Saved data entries
+++++

-- ==== Sys2Proof/Machine/Control.lean ====
section
/-! DEFINITION. Control commands: NOP and CLEAR (40_control.md). -/

namespace Sys2Proof.Machine

/-- NOP (R76): `return Ok(S, [])`. -/
def execNop (s : State) : Host.Outcome State Fault Refusal := complete (.ok s []) s

/-- CLEAR (R77): all engine state returns to its reset value, the fault state is left, OUTQ is emptied. -/
def execClear (s : State) : Host.Outcome State Fault Refusal := complete (.ok (leaveFault s) []) s

end Sys2Proof.Machine
end

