-- ==== Sys2Proof/Machine/Core.lean ====
section
/-! DEFINITION. The machine behind the host's interface. -/

def Sys2Proof.core : Host.Core :=
  { State := Sys2Proof.Machine.State, Fault := Sys2Proof.Machine.Fault,
    Refusal := Sys2Proof.Machine.Refusal, step := Sys2Proof.Machine.step,
    reset := Sys2Proof.Machine.State.reset }
end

+++++

# Exercise goal
Filtering the entries above by the word "DEFINITION", copy each line that matches.

# Completed task
/-! DEFINITION. Control commands: NOP and CLEAR (40_control.md). -/
/-! DEFINITION. The machine behind the host's interface. -/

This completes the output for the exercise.